■ Task item
All lines that hold the string "keeps" should be copied. Find them in the listing below.

■ Input
/-- With a KTAB that JCT lets KVT read and write, GENERATE that meets no refusal, with entropy ready, draws a data key, writes a KEYED entry with its DEVICE
blob to KTAB and ends with the status of that write; with OK the map bit is set, the origin record stands in XBUF and the key's load begins (08 R222,
R561, Table 08.7). EXPORT of a KEYED entry whose blob opens and whose policy allows it places the DOMAIN blob under the named epoch key in XBUF; a policy
that forbids it ends with DENIED, a blob that does not open with AUTH_FAIL. IMPORT of a DOMAIN blob under a loaded epoch key, with a newer KeyID
epoch, writes the entry KEYED under the device key, and a blob that does not open ends with AUTH_FAIL. A table read that JCT refuses ends GENERATE with
that status and sets KTAB_AUTH (08 R208, 09 R254). (functional, derived; 08_entropy_and_keys.md, 09_memory_protection_layout.md) -/
def Obligations.KeyBlobCommands : Prop :=
  (∀ (seq : BitVec 8) (k : BitVec 16) (wst : Status) (dkek : Masked) (s : State), kvtTakes s .f = true → isTenant k.toNat = true →
    allZero (((xbuf s 40).drop 8).take 32) = false → blobField (xbuf s 40) 0 4 < 4 → blobField (xbuf s 40) 4 4 = 0 → ktabValid s = true →
    s.kvt.dkek = some dkek → s.ent.st = .ready → s.kvt.queue = [] → resetRoom s k.toNat = true → ktabOpen s k.toNat = true →
    ∃ t, exec (.generate .f seq k .unwritten wst) s = .next t ∧ kvtEnded t seq.toNat wst.code ∧
      t.kvt.serial = s.kvt.serial + (if wst.code = 0 then 1 else 0) ∧ (wst.code = 0 → mapBit t k.toNat = true ∧
        xbufHolds t (originRecord { s with kvt := { s.kvt with serial := s.kvt.serial + 1 } } k.toNat (rawReg s (pgKvt + 0x044)).toNat
          (blobField (xbuf s 40) 0 4) (((xbuf s 40).drop 8).take 32) (Config.drawn s.free 32))) ∧
      (∃ l, t.out = s.out ++ [regOk .f (pgKvt + 0x040), ktabOut s k.toNat ⟨true, (rawReg s (pgKvt + 0x044)).toNat, 0,
        makeBlob dkek.val 1 k.toNat (rawReg s (pgKvt + 0x044)).toNat 0 (blobField (xbuf s 40) 0 4) (((xbuf s 40).drop 8).take 32) (Config.drawn s.free 32)⟩] ++ l ∧
        (wst.code ≠ 0 → l = [])) ∧
      keeps [.regs, .epochs, .ent, .kvt, .anchor, .ctc, .engs, .inc, .evr, .free, .out] s t) ∧
  (∀ (seq : BitVec 8) (k : BitVec 16) (kt : KtabRead) (wst st : Status) (s : State), kvtTakes s .f = true → isTenant k.toNat = true →
    allZero (((xbuf s 40).drop 8).take 32) = false → blobField (xbuf s 40) 0 4 < 4 → blobField (xbuf s 40) 4 4 = 0 → ktabValid s = true →
    s.kvt.dkek.isSome = true → serviceRefusal s (ktabAddr s k.toNat / 4096) 0xFF03 false = some st →
    ∃ t, exec (.generate .f seq k kt wst) s = .next t ∧ kvtEnded t seq.toNat st.code ∧ regBit t (pgKvt + 0x018) 3 = true ∧
      t.kvt.slots = s.kvt.slots ∧ keeps [.regs, .epochs, .kvt, .inc, .evr, .out] s t) ∧
  (∀ (seq : BitVec 8) (k : BitVec 16) (kt : KtabRead) (dkek : Masked) (x : Kent) (p : Nat) (e : EpochKey) (s : State), kvtTakes s .f = true →
    isTenant k.toNat = true → ktabValid s = true → s.kvt.dkek = some dkek → (kentRead s k.toNat kt).2 = .inr (some x) → x.keyed = true →
    gatewayOpen s = false → blobOuterOk x.blob 1 = true → loadedEpoch s (rawReg s (pgKvt + 0x044)).toNat = some (p, e) →
    ∃ t, exec (.keyExport .f seq k kt) s = .next t ∧ t.out = s.out ++ [regOk .f (pgKvt + 0x040)] ∧ keeps [.regs, .epochs, .kvt, .inc, .evr, .out] s t ∧
      match openBlob dkek.val x.blob with
      | .inl _ => kvtEnded t seq.toNat Status.authFail.code
      | .inr (policy, owners, dk) => if policy % 2 = 0 then kvtEnded t seq.toNat Status.denied.code
        else kvtEnded t seq.toNat 0 ∧ xbufHolds t (makeBlob (kDomkek e.key.val e.num) 2 k.toNat x.kidEpoch e.num policy owners dk)) ∧
  (∀ (seq : BitVec 8) (kt : KtabRead) (wst : Status) (b : Bytes) (dkek : Masked) (x : Option Kent) (p : Nat) (e : EpochKey) (s : State),
    kvtTakes s .f = true → b = xbuf s 112 → blobOuterOk b 2 = true → isTenant (blobField b 4 2) = true → gatewayOpen s = false → ktabValid s = true →
    s.kvt.dkek = some dkek → (kentRead s (blobField b 4 2) kt).2 = .inr x → (∀ y, x = some y → y.kidEpoch < blobField b 8 4) →
    loadedEpoch s (blobField b 12 4) = some (p, e) → resetRoom s (blobField b 4 2) = true → ktabOpen s (blobField b 4 2) = true →
    ∃ t, exec (.keyImport .f seq kt wst) s = .next t ∧ keeps [.regs, .epochs, .kvt, .anchor, .ctc, .engs, .inc, .evr, .out] s t ∧
      match openBlob (kDomkek e.key.val e.num) b with
      | .inl _ => kvtEnded t seq.toNat Status.authFail.code ∧ t.out = s.out ++ [regOk .f (pgKvt + 0x040)]
      | .inr (policy, owners, dk) => kvtEnded t seq.toNat wst.code ∧ ∃ l, t.out = s.out ++ [regOk .f (pgKvt + 0x040),
          ktabOut s (blobField b 4 2) ⟨true, blobField b 8 4, 0, makeBlob dkek.val 1 (blobField b 4 2) (blobField b 8 4) 0 policy owners dk⟩] ++ l)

■ Result of this exercise
      keeps [.regs, .epochs, .ent, .kvt, .anchor, .ctc, .engs, .inc, .evr, .free, .out] s t) ∧
      t.kvt.slots = s.kvt.slots ∧ keeps [.regs, .epochs, .kvt, .inc, .evr, .out] s t) ∧
    ∃ t, exec (.keyExport .f seq k kt) s = .next t ∧ t.out = s.out ++ [regOk .f (pgKvt + 0x040)] ∧ keeps [.regs, .epochs, .kvt, .inc, .evr, .out] s t ∧
    ∃ t, exec (.keyImport .f seq kt wst) s = .next t ∧ keeps [.regs, .epochs, .kvt, .anchor, .ctc, .engs, .inc, .evr, .out] s t ∧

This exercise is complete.